▸ Exercise directions:
Please repeat the records, word for word and without gaps.
(Data to examine begins)
/-! ### After `State.setSurvey` -/

@[simp] theorem State.setSurvey_port (s : State) (v : Oct SurveyController) : (s.setSurvey v).port = s.port := rfl
@[simp] theorem State.setSurvey_line (s : State) (v : Oct SurveyController) : (s.setSurvey v).line = s.line := rfl
@[simp] theorem State.setSurvey_settings (s : State) (v : Oct SurveyController) : (s.setSurvey v).settings = s.settings := rfl
@[simp] theorem State.setSurvey_table (s : State) (v : Oct SurveyController) : (s.setSurvey v).table = s.table := rfl
@[simp] theorem State.setSurvey_survey (s : State) (v : Oct SurveyController) : (s.setSurvey v).survey = v := rfl
@[simp] theorem State.setSurvey_pool (s : State) (v : Oct SurveyController) : (s.setSurvey v).pool = s.pool := rfl
@[simp] theorem State.setSurvey_strays (s : State) (v : Oct SurveyController) : (s.setSurvey v).strays = s.strays := rfl
@[simp] theorem State.setSurvey_telegrams (s : State) (v : Oct SurveyController) : (s.setSurvey v).telegrams = s.telegrams := rfl
@[simp] theorem State.setSurvey_sweeper (s : State) (v : Oct SurveyController) : (s.setSurvey v).sweeper = s.sweeper := rfl
@[simp] theorem State.setSurvey_arbiter (s : State) (v : Oct SurveyController) : (s.setSurvey v).arbiter = s.arbiter := rfl
@[simp] theorem State.setSurvey_claims (s : State) (v : Oct SurveyController) : (s.setSurvey v).claims = s.claims := rfl
@[simp] theorem State.setSurvey_contexts (s : State) (v : Oct SurveyController) : (s.setSurvey v).contexts = s.contexts := rfl
@[simp] theorem State.setSurvey_draws (s : State) (v : Oct SurveyController) : (s.setSurvey v).draws = s.draws := rfl
@[simp] theorem State.setSurvey_pending (s : State) (v : Oct SurveyController) : (s.setSurvey v).pending = s.pending := rfl

/-! ### After `State.setPool` -/

@[simp] theorem State.setPool_port (s : State) (v : CorrelatorPool) : (s.setPool v).port = s.port := rfl
@[simp] theorem State.setPool_line (s : State) (v : CorrelatorPool) : (s.setPool v).line = s.line := rfl
@[simp] theorem State.setPool_settings (s : State) (v : CorrelatorPool) : (s.setPool v).settings = s.settings := rfl
@[simp] theorem State.setPool_table (s : State) (v : CorrelatorPool) : (s.setPool v).table = s.table := rfl
@[simp] theorem State.setPool_survey (s : State) (v : CorrelatorPool) : (s.setPool v).survey = s.survey := rfl
@[simp] theorem State.setPool_pool (s : State) (v : CorrelatorPool) : (s.setPool v).pool = v := rfl
@[simp] theorem State.setPool_strays (s : State) (v : CorrelatorPool) : (s.setPool v).strays = s.strays := rfl
@[simp] theorem State.setPool_telegrams (s : State) (v : CorrelatorPool) : (s.setPool v).telegrams = s.telegrams := rfl
@[simp] theorem State.setPool_sweeper (s : State) (v : CorrelatorPool) : (s.setPool v).sweeper = s.sweeper := rfl
@[simp] theorem State.setPool_arbiter (s : State) (v : CorrelatorPool) : (s.setPool v).arbiter = s.arbiter := rfl
@[simp] theorem State.setPool_claims (s : State) (v : CorrelatorPool) : (s.setPool v).claims = s.claims := rfl
@[simp] theorem State.setPool_contexts (s : State) (v : CorrelatorPool) : (s.setPool v).contexts = s.contexts := rfl
@[simp] theorem State.setPool_draws (s : State) (v : CorrelatorPool) : (s.setPool v).draws = s.draws := rfl
@[simp] theorem State.setPool_pending (s : State) (v : CorrelatorPool) : (s.setPool v).pending = s.pending := rfl

/-! ### After `State.setStrays` -/

@[simp] theorem State.setStrays_port (s : State) (v : Oct StraySlot) : (s.setStrays v).port = s.port := rfl
@[simp] theorem State.setStrays_line (s : State) (v : Oct StraySlot) : (s.setStrays v).line = s.line := rfl
@[simp] theorem State.setStrays_settings (s : State) (v : Oct StraySlot) : (s.setStrays v).settings = s.settings := rfl
@[simp] theorem State.setStrays_table (s : State) (v : Oct StraySlot) : (s.setStrays v).table = s.table := rfl
@[simp] theorem State.setStrays_survey (s : State) (v : Oct StraySlot) : (s.setStrays v).survey = s.survey := rfl
@[simp] theorem State.setStrays_pool (s : State) (v : Oct StraySlot) : (s.setStrays v).pool = s.pool := rfl
@[simp] theorem State.setStrays_strays (s : State) (v : Oct StraySlot) : (s.setStrays v).strays = v := rfl
@[simp] theorem State.setStrays_telegrams (s : State) (v : Oct StraySlot) : (s.setStrays v).telegrams = s.telegrams := rfl
@[simp] theorem State.setStrays_sweeper (s : State) (v : Oct StraySlot) : (s.setStrays v).sweeper = s.sweeper := rfl
@[simp] theorem State.setStrays_arbiter (s : State) (v : Oct StraySlot) : (s.setStrays v).arbiter = s.arbiter := rfl
@[simp] theorem State.setStrays_claims (s : State) (v : Oct StraySlot) : (s.setStrays v).claims = s.claims := rfl
@[simp] theorem State.setStrays_contexts (s : State) (v : Oct StraySlot) : (s.setStrays v).contexts = s.contexts := rfl
@[simp] theorem State.setStrays_draws (s : State) (v : Oct StraySlot) : (s.setStrays v).draws = s.draws := rfl
@[simp] theorem State.setStrays_pending (s : State) (v : Oct StraySlot) : (s.setStrays v).pending = s.pending := rfl

/-! ### After `State.setTelegrams` -/

@[simp] theorem State.setTelegrams_port (s : State) (v : Oct TelegramController) : (s.setTelegrams v).port = s.port := rfl
@[simp] theorem State.setTelegrams_line (s : State) (v : Oct TelegramController) : (s.setTelegrams v).line = s.line := rfl
@[simp] theorem State.setTelegrams_settings (s : State) (v : Oct TelegramController) : (s.setTelegrams v).settings = s.settings := rfl
@[simp] theorem State.setTelegrams_table (s : State) (v : Oct TelegramController) : (s.setTelegrams v).table = s.table := rfl
@[simp] theorem State.setTelegrams_survey (s : State) (v : Oct TelegramController) : (s.setTelegrams v).survey = s.survey := rfl
@[simp] theorem State.setTelegrams_pool (s : State) (v : Oct TelegramController) : (s.setTelegrams v).pool = s.pool := rfl
@[simp] theorem State.setTelegrams_strays (s : State) (v : Oct TelegramController) : (s.setTelegrams v).strays = s.strays := rfl
@[simp] theorem State.setTelegrams_telegrams (s : State) (v : Oct TelegramController) : (s.setTelegrams v).telegrams = v := rfl
@[simp] theorem State.setTelegrams_sweeper (s : State) (v : Oct TelegramController) : (s.setTelegrams v).sweeper = s.sweeper := rfl
@[simp] theorem State.setTelegrams_arbiter (s : State) (v : Oct TelegramController) : (s.setTelegrams v).arbiter = s.arbiter := rfl
@[simp] theorem State.setTelegrams_claims (s : State) (v : Oct TelegramController) : (s.setTelegrams v).claims = s.claims := rfl
@[simp] theorem State.setTelegrams_contexts (s : State) (v : Oct TelegramController) : (s.setTelegrams v).contexts = s.contexts := rfl
@[simp] theorem State.setTelegrams_draws (s : State) (v : Oct TelegramController) : (s.setTelegrams v).draws = s.draws := rfl
@[simp] theorem State.setTelegrams_pending (s : State) (v : Oct TelegramController) : (s.setTelegrams v).pending = s.pending := rfl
(Data to examine ends)
▸ Answer for this exercise:
/-! ### After `State.setSurvey` -/

@[simp] theorem State.setSurvey_port (s : State) (v : Oct SurveyController) : (s.setSurvey v).port = s.port := rfl
@[simp] theorem State.setSurvey_line (s : State) (v : Oct SurveyController) : (s.setSurvey v).line = s.line := rfl
@[simp] theorem State.setSurvey_settings (s : State) (v : Oct SurveyController) : (s.setSurvey v).settings = s.settings := rfl
@[simp] theorem State.setSurvey_table (s : State) (v : Oct SurveyController) : (s.setSurvey v).table = s.table := rfl
@[simp] theorem State.setSurvey_survey (s : State) (v : Oct SurveyController) : (s.setSurvey v).survey = v := rfl
@[simp] theorem State.setSurvey_pool (s : State) (v : Oct SurveyController) : (s.setSurvey v).pool = s.pool := rfl
@[simp] theorem State.setSurvey_strays (s : State) (v : Oct SurveyController) : (s.setSurvey v).strays = s.strays := rfl
@[simp] theorem State.setSurvey_telegrams (s : State) (v : Oct SurveyController) : (s.setSurvey v).telegrams = s.telegrams := rfl
@[simp] theorem State.setSurvey_sweeper (s : State) (v : Oct SurveyController) : (s.setSurvey v).sweeper = s.sweeper := rfl
@[simp] theorem State.setSurvey_arbiter (s : State) (v : Oct SurveyController) : (s.setSurvey v).arbiter = s.arbiter := rfl
@[simp] theorem State.setSurvey_claims (s : State) (v : Oct SurveyController) : (s.setSurvey v).claims = s.claims := rfl
@[simp] theorem State.setSurvey_contexts (s : State) (v : Oct SurveyController) : (s.setSurvey v).contexts = s.contexts := rfl
@[simp] theorem State.setSurvey_draws (s : State) (v : Oct SurveyController) : (s.setSurvey v).draws = s.draws := rfl
@[simp] theorem State.setSurvey_pending (s : State) (v : Oct SurveyController) : (s.setSurvey v).pending = s.pending := rfl

/-! ### After `State.setPool` -/

@[simp] theorem State.setPool_port (s : State) (v : CorrelatorPool) : (s.setPool v).port = s.port := rfl
@[simp] theorem State.setPool_line (s : State) (v : CorrelatorPool) : (s.setPool v).line = s.line := rfl
@[simp] theorem State.setPool_settings (s : State) (v : CorrelatorPool) : (s.setPool v).settings = s.settings := rfl
@[simp] theorem State.setPool_table (s : State) (v : CorrelatorPool) : (s.setPool v).table = s.table := rfl
@[simp] theorem State.setPool_survey (s : State) (v : CorrelatorPool) : (s.setPool v).survey = s.survey := rfl
@[simp] theorem State.setPool_pool (s : State) (v : CorrelatorPool) : (s.setPool v).pool = v := rfl
@[simp] theorem State.setPool_strays (s : State) (v : CorrelatorPool) : (s.setPool v).strays = s.strays := rfl
@[simp] theorem State.setPool_telegrams (s : State) (v : CorrelatorPool) : (s.setPool v).telegrams = s.telegrams := rfl
@[simp] theorem State.setPool_sweeper (s : State) (v : CorrelatorPool) : (s.setPool v).sweeper = s.sweeper := rfl
@[simp] theorem State.setPool_arbiter (s : State) (v : CorrelatorPool) : (s.setPool v).arbiter = s.arbiter := rfl
@[simp] theorem State.setPool_claims (s : State) (v : CorrelatorPool) : (s.setPool v).claims = s.claims := rfl
@[simp] theorem State.setPool_contexts (s : State) (v : CorrelatorPool) : (s.setPool v).contexts = s.contexts := rfl
@[simp] theorem State.setPool_draws (s : State) (v : CorrelatorPool) : (s.setPool v).draws = s.draws := rfl
@[simp] theorem State.setPool_pending (s : State) (v : CorrelatorPool) : (s.setPool v).pending = s.pending := rfl

/-! ### After `State.setStrays` -/

@[simp] theorem State.setStrays_port (s : State) (v : Oct StraySlot) : (s.setStrays v).port = s.port := rfl
@[simp] theorem State.setStrays_line (s : State) (v : Oct StraySlot) : (s.setStrays v).line = s.line := rfl
@[simp] theorem State.setStrays_settings (s : State) (v : Oct StraySlot) : (s.setStrays v).settings = s.settings := rfl
@[simp] theorem State.setStrays_table (s : State) (v : Oct StraySlot) : (s.setStrays v).table = s.table := rfl
@[simp] theorem State.setStrays_survey (s : State) (v : Oct StraySlot) : (s.setStrays v).survey = s.survey := rfl
@[simp] theorem State.setStrays_pool (s : State) (v : Oct StraySlot) : (s.setStrays v).pool = s.pool := rfl
@[simp] theorem State.setStrays_strays (s : State) (v : Oct StraySlot) : (s.setStrays v).strays = v := rfl
@[simp] theorem State.setStrays_telegrams (s : State) (v : Oct StraySlot) : (s.setStrays v).telegrams = s.telegrams := rfl
@[simp] theorem State.setStrays_sweeper (s : State) (v : Oct StraySlot) : (s.setStrays v).sweeper = s.sweeper := rfl
@[simp] theorem State.setStrays_arbiter (s : State) (v : Oct StraySlot) : (s.setStrays v).arbiter = s.arbiter := rfl
@[simp] theorem State.setStrays_claims (s : State) (v : Oct StraySlot) : (s.setStrays v).claims = s.claims := rfl
@[simp] theorem State.setStrays_contexts (s : State) (v : Oct StraySlot) : (s.setStrays v).contexts = s.contexts := rfl
@[simp] theorem State.setStrays_draws (s : State) (v : Oct StraySlot) : (s.setStrays v).draws = s.draws := rfl
@[simp] theorem State.setStrays_pending (s : State) (v : Oct StraySlot) : (s.setStrays v).pending = s.pending := rfl

/-! ### After `State.setTelegrams` -/

@[simp] theorem State.setTelegrams_port (s : State) (v : Oct TelegramController) : (s.setTelegrams v).port = s.port := rfl
@[simp] theorem State.setTelegrams_line (s : State) (v : Oct TelegramController) : (s.setTelegrams v).line = s.line := rfl
@[simp] theorem State.setTelegrams_settings (s : State) (v : Oct TelegramController) : (s.setTelegrams v).settings = s.settings := rfl
@[simp] theorem State.setTelegrams_table (s : State) (v : Oct TelegramController) : (s.setTelegrams v).table = s.table := rfl
@[simp] theorem State.setTelegrams_survey (s : State) (v : Oct TelegramController) : (s.setTelegrams v).survey = s.survey := rfl
@[simp] theorem State.setTelegrams_pool (s : State) (v : Oct TelegramController) : (s.setTelegrams v).pool = s.pool := rfl
@[simp] theorem State.setTelegrams_strays (s : State) (v : Oct TelegramController) : (s.setTelegrams v).strays = s.strays := rfl
@[simp] theorem State.setTelegrams_telegrams (s : State) (v : Oct TelegramController) : (s.setTelegrams v).telegrams = v := rfl
@[simp] theorem State.setTelegrams_sweeper (s : State) (v : Oct TelegramController) : (s.setTelegrams v).sweeper = s.sweeper := rfl
@[simp] theorem State.setTelegrams_arbiter (s : State) (v : Oct TelegramController) : (s.setTelegrams v).arbiter = s.arbiter := rfl
@[simp] theorem State.setTelegrams_claims (s : State) (v : Oct TelegramController) : (s.setTelegrams v).claims = s.claims := rfl
@[simp] theorem State.setTelegrams_contexts (s : State) (v : Oct TelegramController) : (s.setTelegrams v).contexts = s.contexts := rfl
@[simp] theorem State.setTelegrams_draws (s : State) (v : Oct TelegramController) : (s.setTelegrams v).draws = s.draws := rfl
@[simp] theorem State.setTelegrams_pending (s : State) (v : Oct TelegramController) : (s.setTelegrams v).pending = s.pending := rfl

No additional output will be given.